Gli studi nel Connecticut suggeriscono che il famoso biscotto Oreo è più avvincente della cocaina - almeno nei ratti. Gli autori della ricerca si chiedono se l'effetto combinato del grasso e dello zucchero non sarebbe più intenso di quello dello zucchero da solo. Per aiutarci a ridurre il consumo di zucchero, alcuni esperti ritengono che gli stati dovrebbero limitare l'accesso attraverso una tassa o una legislazione. Ma il gioco è tutt'altro che finito, secondo Marion Nestle, nutrizionista alla New York University e autrice delle più vendute Food Politics. "Nel 2000, sulle linee guida nutrizionali quotidiane, l'OMS aveva fatto un primo tentativo di ridurre la percentuale di calorie dallo zucchero al 10%", ha detto, ma l'industria ha poi fatto pressioni sul governo degli Stati Uniti per che smette di finanziare l'organizzazione ". L'organizzazione legata alle Nazioni Unite è diminuita. L'OMS è tornato di nuovo questa primavera, con raccomandazioni più stringenti. "Non puoi ignorare le prove scientifiche", dice il nutrizionista, "forse sarà più coraggiosa questa volta?"

Il dentista e consulente Cristin Kearns Couzens è meno ottimista. "Queste raccomandazioni sono ancora solo in fase di consultazione", dice, "non c'è alcuna garanzia che verranno adottate, invece dobbiamo votare con i nostri portafogli limitando i nostri acquisti di alimenti trasformati e dolci!" Godetevi la cucina la casa piuttosto che i piatti preparati sulle catene di montaggio possono cambiare la vita dei cittadini. Il documentario americano Fed Up, che ha avuto un grande successo la scorsa primavera, lo dimostra chiaramente: tutti i membri di una famiglia obesa che decidono di lasciare da mangiare pasti surgelati, fast food e bevande zuccherine perdono 10 chili in pochi mesi !

Paesi come la Francia e, più recentemente, il Messico, stanno ora tassando le bevande analcoliche. "Si sente spesso dire che non c'è cibo cattivo: è sbagliato", afferma Dr Juneau, "le bevande analcoliche sono davvero dannose e penso che siamo pronti per queste cose".

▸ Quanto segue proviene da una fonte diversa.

/-! ## A step -/

/-- The operands of one step, checked. -/
structure StepIn where
  a : List Sector
  b : List Sector
  fa : BFmt
  fb : BFmt
  ga : List FVal
  gb : List FVal
  deriving DecidableEq, Repr

def scales (s : State) (core ctx : Nat) (table : Dword) (f : BFmt) (xs : List Sector) : Except (Word × Dword) (List FVal) :=
  xs.mapM fun x => groupScale s core ctx table f x.l

/-- R353 to R355, R363: read and check what the step reads; the state carries the free choices made. DESIGN CHOICE (assumption 99): all
the group scales of A come before those of B. -/
def stepIn (s : State) (core ctx : Nat) (c : ContBlock) (x : MmaSide) : Except (Word × Dword) StepIn × State :=
  let m := mxOf s core
  let da := aDesc s core x 0 (c.abase.headD 0) s
  let db := bDesc m x c.boff da.2
  let fa := bfmt da.1
  let fb := bfmt db.1
  let ra := c.kb / ((fa.map kps).getD 1)
  let rb := c.kb / ((fb.map kps).getD 1)
  let base := c.abase.getD c.slab 0
  let aAddr (r : Nat) : Nat := base + 64 * (16 * ra + r)
  let bOff (col : Nat) : Nat := c.boff + 64 * (64 * rb + col)
  match (List.range 16).find? fun r => x.size < aAddr r + 64 with
  | some r => (.error (cause cRANGE, num64 (aAddr r)), db.2)
  | none =>
    match (List.range 64).find? fun i => 262144 < bOff i + 64 with
    | some i => (.error (cause cRANGE, num64 (bOff i)), db.2)
    | none =>
      let as := readAll (fun r => readA s core x c.slab (aAddr r) (ra * (16 * c.nslab) + 16 * c.slab + r)) 16 db.2
      let bs := readAll (fun i => readB m x (bOff i) (64 * rb + i)) 64 as.2
      let bad (f : Option BFmt) (q : Sector) : Bool := f = none || bfmt q.desc ≠ f
      match as.1.find? fun q => bad fa q || fa = some .q4s with
      | some q => (.error (cause cOPFORMAT, num64 q.addr), bs.2)
      | none =>
        match bs.1.find? (bad fb) with
        | some q => (.error (cause cOPFORMAT, num64 q.addr), bs.2)
        | none =>
          match fa, fb with
          | some fa, some fb =>
            (match scales s core ctx c.gsa fa as.1, scales s core ctx c.gsb fb bs.1 with
              | .ok ga, .ok gb => .ok ⟨as.1, bs.1, fa, fb, ga, gb⟩
              | .error e, _ => .error e
              | _, .error e => .error e, bs.2)
          | _, _ => (.error (cause cOPFORMAT, 0), bs.2)

def rne32 (v : FVal) : Dword := (fOut f32F .rne v).1
def val32 (x : Dword) : FVal := fDec f32F x
def mxAdd (a b : FVal) : FVal := (fAddV .rne a b).1
def mxMul (a b : FVal) : FVal := (fMulV a b).1

/-- R44: the exact dot product of a k-block. -/
def dotExact : List (FVal × FVal) → FVal
  | [] => .fin false 0 0
  | [p] => mxMul p.1 p.2
  | p :: ps => mxAdd (mxMul p.1 p.2) (dotExact ps)

/-- R44: the term of a k-block. -/
def mxTerm (xs ys : List FVal) (ba bb : Nat) (ga gb : FVal) : Dword :=
  let p := rne32 (dotExact (xs.zip ys))
  let g := rne32 (mxMul ga gb)
  let pm := rne32 (mxMul (val32 p) (.fin false (ba * bb) (-14)))
  rne32 (mxMul (val32 pm) (val32 g))

def isFin (x : FVal) : Bool := match x with | .fin .. => true | _ => false

/-- R44: add a term into a pair; S stands in bits 31:0, C in bits 63:32. -/
def addTerm (pair t : Dword) : Dword :=
  let sv := val32 (lo32 pair)
  let cv := val32 (pair >>> 32)
  let sum := mxAdd sv (val32 t)
  let s' := rne32 sum
  let c' := if isFin (val32 s') then rne32 (mxAdd cv (mxAdd sum (val32 s').flip)) else 0
  lo32 s' ||| c' <<< 32

def pairKey (tile row col : Nat) : Nat := (tile * 96 + row) * 64 + col

/-- The 32 elements of a k-block in a sector. -/
def blockVals (f : BFmt) (seed : Dword) (q : Sector) (kb : Nat) : List FVal :=
  (List.range 32).map fun i => elemVal f seed q.l q.bytes (32 * (kb % kps f) + i)

/-- R358: add the terms of one k-block of one slab into the tile. -/
def addStep (c : ContBlock) (i : StepIn) (tiles : AMap Dword) : AMap Dword :=
  let xs := i.a.map fun q => blockVals i.fa 0 q c.kb
  let ys := i.b.map fun q => blockVals i.fb c.seedb q c.kb
  (List.range 16).foldl (fun m r => (List.range 64).foldl (fun m col =>
    let key := pairKey c.tile (16 * c.slab + r) col
    let old := if c.z && c.kb = 0 then 0 else find 0 key m
    let t := mxTerm (xs.getD r []) (ys.getD col []) (scaleOf i.fa ((i.a.map (·.desc)).getD r 0))
      (scaleOf i.fb ((i.b.map (·.desc)).getD col 0)) (i.ga.getD r (.fin false 1 0)) (i.gb.getD col (.fin false 1 0))
    put 0 key (addTerm old t) m) m) tiles

/-- R358: the next step. -/
def advance (c : ContBlock) : ContBlock :=
  if c.kb + 1 < c.nkb then { c with kb := c.kb + 1 } else { c with kb := 0, slab := c.slab + 1 }

def stepsDone (c : ContBlock) : Bool := c.nslab ≤ c.slab

/-! ## Which operation runs -/

/-- R358: no earlier `mma` on the tile is unfinished. -/
def mayStart (q : List MxOp) (o : MxOp) (tile : Nat) : Bool :=
  q.all fun p => decide (o.id ≤ p.id) || p.done || match p.kind with | .mma c _ => c.tile ≠ tile | _ => true

def startedOp (o : MxOp) : Bool :=
  match o.kind with
  | .mma c x => !o.done && decide (c.st = 0) && x.started && !stepsDone c
  | _ => false

def startable (q : List MxOp) (o : MxOp) : Bool :=
  match o.kind with
  | .mma c _ => !o.done && decide (c.st = 0) && !stepsDone c && mayStart q o c.tile
  | _ => false

/-- R404: the crew's region stands in the core. -/
def regionHere (s : State) (crew : Nat) : Bool := (look crew s.crews).all fun c => !c.saved || regionLeft c = [(c.base, c.size)]

/-- R399, R405: no step is taken for a context that vacates the core, nor for a crew that is stopped or saved, but for an operation
that was split and has been resumed. -/
def opHalted (s : State) (core : Nat) (o : MxOp) : Bool :=
  isVacated s core o.ctx || (crewHalted s o.crew && !(startedOp o && regionHere s o.crew))

/-- R358: the operation whose step the array takes next: the one that runs, or the first that may start. -/
def runningOp (s : State) (core : Nat) : Option MxOp :=
  let q := (mxOf s core).queue
  match q.find? startedOp with
  | some o => if opHalted s core o then none else some o
  | none => q.find? fun o => startable q o && !opHalted s core o

/-! ## Tile moves -/

/-- R368: where byte q of the transfer stands, in the scratchpad or in memory. -/
def moveByte (m : TileMove) (q : Nat) : Nat :=
  match m.scratch with
  | some a => a + q
  | none =>
    match m.pas.find? fun p => decide (p.scratch ≤ q) && decide (q < p.scratch + p.n) with
    | some p => p.pa + (q - p.scratch)
    | none => 0

def moveKey (m : TileMove) (i : Nat) : Nat := pairKey m.tile (16 * m.f + i / 64) (i % 64)

def elemBytes (m : TileMove) : Nat := tyBytes m.t

/-- R368: the bits that `mst` writes for a pair. -/
def pairOut (t : Ty) (p : Dword) : Dword :=
  match t with
  | .f32 => rne32 (mxAdd (val32 (lo32 p)) (val32 (p >>> 32)))
  | .f64 => (fOut f64F .rne (mxAdd (val32 (lo32 p)) (val32 (p >>> 32)))).1
  | _ => p

/-- R368: the pair that `mld` makes of the bits it reads. -/
def pairIn (t : Ty) (v : Dword) : Dword :=
  match t with
  | .f32 => lo32 v
  | .f64 =>
    let x := fDec f64F v
    let s := rne32 x
    let c := if isFin (val32 s) then rne32 (mxAdd x (val32 s).flip) else 0
    lo32 s ||| c <<< 32
  | _ => v

/-- The array is part of the way through an operation. -/
def midRun (c : ContBlock) (x : MmaSide) : Bool := x.started || decide (c.st ≠ 0) || decide (0 < c.slab + c.kb)

/-- R362: the tiles as a store of a tile sees them: whole operations only, so one under way has not been made. -/
def restTiles (m : Matrix) (tile : Nat) : AMap Dword :=
  (m.queue.findSome? fun o => match o.kind with
    | .mma c x => if !o.done && decide (c.tile = tile) && midRun c x then some x.before else none
    | _ => none).getD m.tiles

/-- R22, R362: the tile as it was before the operations that have ended on it and that no `wait` of the storing gang had covered when
its `mst` issued, the latest first. -/
def tilesBefore (x : Matrix) (m : TileMove) : List (AMap Dword) :=
  ((x.last.filter fun e => e.1 = m.tile).takeWhile fun e => !m.seen.contains e.2.1).map (·.2.2)

/-- R22, R362: the pair that an `mst` reads: as it is, or as it was before one of those operations. -/
def pairRead (x : Matrix) (m : TileMove) (i : Nat) (s : State) : Dword × State :=
  let now := find 0 (moveKey m i) (restTiles x m.tile)
  match ((tilesBefore x m).map (find 0 (moveKey m i))).filter (· ≠ now) with
  | [] => (now, s)
  | vs =>
    let (v, s) := freshVal s
    ((now :: vs).getD (v.toNat % (vs.length + 1)) now, s)

/-- Store one element. -/
def storeElem (core : Nat) (m : TileMove) (i : Nat) (s : State) : State :=
  let p := pairRead (mxOf s core) m i s
  let bs := at' (moveByte m (elemBytes m * i)) (leBytes (elemBytes m) (pairOut m.t p.1).toNat)
  match m.scratch with
  | some _ => setSpad core bs p.2
  | none => engineWrite (dieOf core) bs [] p.2

/-- Lists of n bytes, in order. -/
def splitEvery (n : Nat) : Nat → List Byte → List (List Byte)
  | 0, _ => []
  | k + 1, bs => bs.take n :: splitEvery n k (bs.drop n)

/-- What a transfer reads of memory or of the scratchpad, run by run. -/
def mxSrc (s : State) (core : Nat) (kind : MxKind) : List (List Byte) :=
  match kind with
  | .move m =>
    if !m.load then []
    else match m.scratch with
      | some a => [spadRun s core a (1024 * m.n * elemBytes m)]
      | none => m.pas.map fun p => memRun s (dieOf core) p.pa p.n
  | .wbload _ ms _ => ms.map fun p => memRun s (dieOf core) p.pa p.n
  | .mma .. => []

/-- Load all the elements of a move. -/
def loadElems (core : Nat) (o : MxOp) (m : TileMove) (s : State) : State :=
  let r := readWords 0 o.src.flatten (mxSrc s core o.kind).flatten s
  let pairs := (splitEvery (elemBytes m) (1024 * m.n) r.1).mapIdx fun i bs => (moveKey m i, pairIn m.t (num64 (leNat bs)))
  updMx core (fun x => { x with tiles := pairs.foldl (fun t p => put 0 p.1 p.2 t) x.tiles }) r.2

Resta da vedere come andranno le cose velocemente. La Heart and Stroke Foundation rivedrà presto le nuove raccomandazioni dell'OMS per limitare il consumo di zucchero a sei cucchiaini al giorno. Per quanto riguarda Health Canada, uno dei suoi portavoce ci rimanda alle raccomandazioni della Food Guide del Canada - piuttosto timide su cosa vietare. In attesa di cambiamenti da parte dello stato e dell'industria, i consumatori hanno un ruolo da svolgere. Mangiare bene non è così complicato, dice il dott. Juneau. "Adotta la dieta mediterranea: frutta, verdura, noci, legumi, pesce e un po 'di carne rossa", dice, "È l'unico che ha dimostrato di essere buono per la salute del cuore".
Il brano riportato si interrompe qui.